肖泯雪受伤了。
不过他到现在都不明白自己为什么会受伤。
他只知道自己在离开洗手间后,独自一人安安静静走在训练楼的回廊里,敏锐察觉到身后细不可闻的脚步声,似乎有人在刻意跟踪。猛然一扭头,就看到一个人影拿着一样什么东西,朝自己这边飞扑过来。
待肖泯雪定神之后,才发现那个跟踪自己的人是花田莉,只不过对方现在的模样很不对劲,双目通红,状若癫狂。
而她手中的东西,其实是一把小剪刀。

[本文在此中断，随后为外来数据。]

-- ==== Sys2Proof/Certificates/Slice0/Obligations.lean ====
section
/-! DEFINITION. The statements for the provers. -/

open Sys2Proof Sys2Proof.Machine

/-! ### Decoding and the step -/

/-- The words that the manual writes out decode to the instructions they stand for, and encode to themselves; the words it calls illegal decode to nothing. -/
def Obligations.SpecWordsDecode : Prop :=
  (∀ p ∈ specWords, decodeWord p.1 p.2.1 = .ok p.2.2 ∧ encode p.2.2 = some (p.1, p.2.1.toNat)) ∧
    ∀ p ∈ illegalWords, ∀ i, decodeWord p.1 p.2 ≠ .ok i

/-- Every well-formed instruction of a clause has a word of 64 bits, and decoding that word in its class gives the instruction back (R296 to R328). -/
def Obligations.DecodeOfEncode : Prop :=
  ∀ i : Instr, i.wf = true → i.isWord = true →
    ∃ k n, encode i = some (k, n) ∧ n < 2 ^ 64 ∧ decodeWord k (BitVec.ofNat 64 n) = .ok i

/-- A word that decodes is the word of the instruction it gives, which is well formed: no bit of it is dropped, and no two words of a class decode alike (R328).
A clause header's fields come back from its word (R296); a header that breaks R298 does not decode. -/
def Obligations.DecodingLosesNoBit : Prop :=
  (∀ (k : Cls) (w : Word) (i : Instr), decodeWord k w = .ok i → i.wf = true ∧ encode i = some (k, w.toNat)) ∧
  ((∀ (acc : Nat) (h : Header), h.count < 16 → h.wait0 < 256 → h.wait1 < 256 → waitOk acc h.wait0 = true → waitOk acc h.wait1 = true →
    decodeHeader acc (encodeHeader h) = .ok h) ∧
  (∀ (acc : Nat) (w : Word) (h : Header), decodeHeader acc w = .ok h →
    encodeHeader h = w ∧ h.count < 16 ∧ waitOk acc h.wait0 = true ∧ waitOk acc h.wait1 = true))

/-- Running a turn of the agenda: an event's meaning, the header at the program counter of the path that issues, the decoded word of its clause, the trap of cause illegal-instruction where the word does not
decode (R328), or of cause misaligned where the program counter is no multiple of 8 (R299); then the actions that have come to their thresholds fire (R159), and one cycle passes. Before the turn the step notes since when
each bundle could issue (R155); after it, it takes away what it noted of blocked clauses. A bundle that must give way to another of its core does nothing (R155, R156).
The model's choices it rests on: log 4. -/
def Obligations.StepRunsItsInstruction : Prop :=
  (∀ (s v : State) i rest, s.agenda = .event i :: rest → v = ({ s with agenda := rest } : State).markReady none →
    (∀ t, exec i v = .next t → step s = .next (v.after t).settleArmed.tick) ∧ ∀ f, exec i v = .fault f → step s = .fault f) ∧
  (∀ (s u : State) (c : Cur) b slot rest, s.agenda = .issue b slot :: rest → u = (({ s with agenda := rest } : State).markReady (some b)).aim b slot →
    u.cur = some c → c.eligible = true →
    (u.givesWay b slot = true → step s = .next (u.markReady none).settleArmed.tick) ∧
    (u.givesWay b slot = false →
      (c.p.clause = none → u.saveStops c = false → u.queueBlocked c = false →
        (c.p.pc.toNat % 8 = 0 → ∀ w, u.fetch c c.p.pc = .word w → ∀ t, exec (.clauseHeader w) u = .next t → step s = .next (u.afterIssue t b slot).settleArmed.tick) ∧
        (c.p.pc.toNat % 8 ≠ 0 → step s = .next (u.afterIssue (u.clauseTrap c 0x09 c.p.pc) b slot).settleArmed.tick)) ∧
      ∀ cl k w, c.p.clause = some cl → hdrCls cl.hdr = some k → cl.words[c.p.idx]? = some w →
        (∀ i, decodeWord k w = .ok i → ∀ t, exec i u = .next t → step s = .next (u.afterIssue t b slot).settleArmed.tick) ∧
        ((∀ i, decodeWord k w ≠ .ok i) → u.heldUp c { cls := k } = false →
          step s = .next (u.afterIssue (u.trapAll c 0x01 (c.active (wordPred w))) b slot).settleArmed.tick))) ∧
  (∀ (s : State) (o : Option BKey), ∃ f : Bundle → Option Nat, s.markReady o = { s with bundles := s.bundles.map fun b => { b with ready := f b } }) ∧
  ∀ (s t : State) (b : BKey) (slot : Bool), ∃ f : Bundle → List Bool, s.afterIssue t b slot = { t with bundles := t.bundles.map fun b => { b with stopped := f b } } ∧
    ∃ g : Bundle → List Bool, s.after t = { t with bundles := t.bundles.map fun b => { b with stopped := g b } }

/-- Every step keeps memory and the device's sorted maps in their canonical forms.
The model's choices it rests on: log 2 and 4. -/
def Obligations.CanonicalFormsKept : Prop :=
  ∀ s t : State, s.wf = true → step s = .next t → t.wf = true

/-- After reset the machine is in canonical form, no memory is listed, nothing runs, and the clock is 0.
The model's choices it rests on: log 1 and 2. -/
def Obligations.ResetIsCanonical : Prop :=
  State.reset.wf = true ∧ State.reset.mem = [] ∧ State.reset.bundles = [] ∧ State.reset.clock = 0 ∧
    (∀ a, State.reset.byte a = memUnlisted) ∧ State.reset.grids = [] ∧ State.reset.xl.ctxs = []

/-! ### Memory -/

/-- In a canonical memory a byte written reads back, every other byte reads as before, and the form is kept; equal reads mean equal memories.
A 64-bit word written reads back and leaves every byte outside its eight as it was; its lowest byte lies at its address (R372). -/
def Obligations.MemoryReadsBack : Prop :=
  ((∀ (s : State) (a : Nat) (b : Byte), memWf s.mem = true →
    (s.setByte a b).byte a = b ∧ (∀ x, x ≠ a → (s.setByte a b).byte x = s.byte x) ∧ memWf (s.setByte a b).mem = true) ∧
  ∀ m m' : List Host.Cell, memWf m = true → memWf m' = true → (∀ a, memGet m a = memGet m' a) → m = m') ∧
  (∀ (s : State) (a : Nat) (w : Word), memWf s.mem = true →
    (s.wr64 a w).rd64 a = w ∧ (∀ i, i < 8 → (s.wr64 a w).byte (a + i) = w.extractLsb' (8 * i) 8) ∧
      (∀ x, (x < a ∨ a + 8 ≤ x) → (s.wr64 a w).byte x = s.byte x) ∧ memWf (s.wr64 a w).mem = true)

/-! ### Class S -/

/-- Every integer instruction of R333, R334 and R337 that may issue completes with the result of the table, for every type and operand, and changes nothing else;
so do movi, addi and movhi of R338. -/
def Obligations.ScalarArithmetic : Prop :=
  (∀ p ∈ scalarArith, ∀ (x : RArgs) (s : State) (c : Cur), Ready s c (needS x c) → WritesOne (p.1 x) s c (needS x c) x.dst (p.2 x c)) ∧
  (∀ p ∈ immResults, ∀ (x : IArgs) (s : State) (c : Cur),
    let n : Need := { cls := .s, pred := x.pred, srcs := srcsS [x.a], dsts := [(x.dst, false, true)] }
    Ready s c n → WritesOne (p.1 x) s c n x.dst (p.2 x c))

/-- Every bit instruction of R333, R335 and R336 completes with the result of the table, said bit by bit. -/
def Obligations.ScalarBitOperations : Prop :=
  ∀ p ∈ scalarBits, ∀ (x : RArgs) (s : State) (c : Cur), Ready s c (needS x c) → WritesOne (p.1 x) s c (needS x c) x.dst (p.2 x c)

只不过那把剪刀要比平时所见到的锋利许多,也不知道她是从什么地方弄来的,顶端尖锐如针,刀刃恰到好处闪出一抹凌厉的寒光,蕴藏着再明显不过的危险气息。
此情此景,毋庸置疑,花田莉就是想要拿着剪刀去攻击肖泯雪。
所幸肖泯雪反应快,迅速挟持住对方堪堪伸到自己面前的手腕,用力攥紧,半点也不敢分心。
大部分男性都对女性有着绝对力量压制,花田莉也并非是郑葭那样的天生神力,此刻自然是挣脱不开,那一剪刀,终究还是勉勉强强地停在了半空中,没有被扎下去。
“你要干什么?”肖泯雪自问从来都没有招惹过花田莉,更没有和她结下过什么梁子,就算这几天在同一个组里训练,交流的次数也是屈指可数。
她究竟为什么会莫名其妙地跑过来攻击自己?
花田莉面目狰狞,瞪圆如灯泡的眼睛看似怒火中烧,但仔细观察一下就能发现,涣散的瞳孔里面早已失去了聚焦,恍若呆滞。
她的声线嘶哑而低沉,如同从沉寂几百年的火山口最深处爆发出一阵怒吼:“但凡是想要伤害她的人,都得死!”
她在说什么?
“她”是谁?
我又伤害谁了?
肖泯雪百思不得其解,一时分心,就被花田莉给钻了空子,成功脱身。
说时迟那时快,花田莉举起剪刀,打算朝着对方脖子再次发动进攻,肖泯雪下意识抬起手背一挡,然后,光洁的皮肤上便瞬间出现一道可怖血痕。
“嘶!”
肖泯雪情不自禁倒吸一口冷气,还真是够疼的。
伤口又细又长,预计应该不浅,鲜红血液犹如山涧细泉,汩汩流出,绵延不绝。除了疼痛以外,还有一股强烈的麻木僵硬感,快速席卷至整条手臂,哪怕轻轻动一动手指头,也会感觉到万分困难。
就更别提抬手反抗了,仿佛有块几百斤的石头死死压在自己胳膊上,动弹不得。
肖泯雪扶着受伤的那只手,斜斜倚靠在附近的墙面上,无力地喘着粗气,额上直冒冷汗。
花田莉抓着剪刀,一步一步地向着对方逼近,脸上的表情厌恶且轻蔑,同时还夹杂着几分大仇得报般的快意。
你们这些人真是可恶,为什么每次都要像野狗一样凑到她的身边,为什么每次都不能放过她……
没关系,我既然可以弄死你们第一次,自然也会有第二次,第三次……
只要有我在,绝对不会再让你们伤害她分毫……
我会一直盯着你们,生生世世……
千钧一发之际,夏程程不知道从什么地方跑了出来,直接就挡在了肖泯雪面前,也挡住了花田莉那蠢蠢欲动的攻势。
“花田莉,你在干什么!”
花田莉不屑地瞥了她一眼,“这事情跟你没关系,麻烦不要跑过来堵我的路……”
夏程程低头望着她手里锋利的剪刀,眉心狠狠地跳了一下,“你还是先把剪刀放下来,有什么话可以好好说,万一不小心弄伤别人,可是要被处分的。”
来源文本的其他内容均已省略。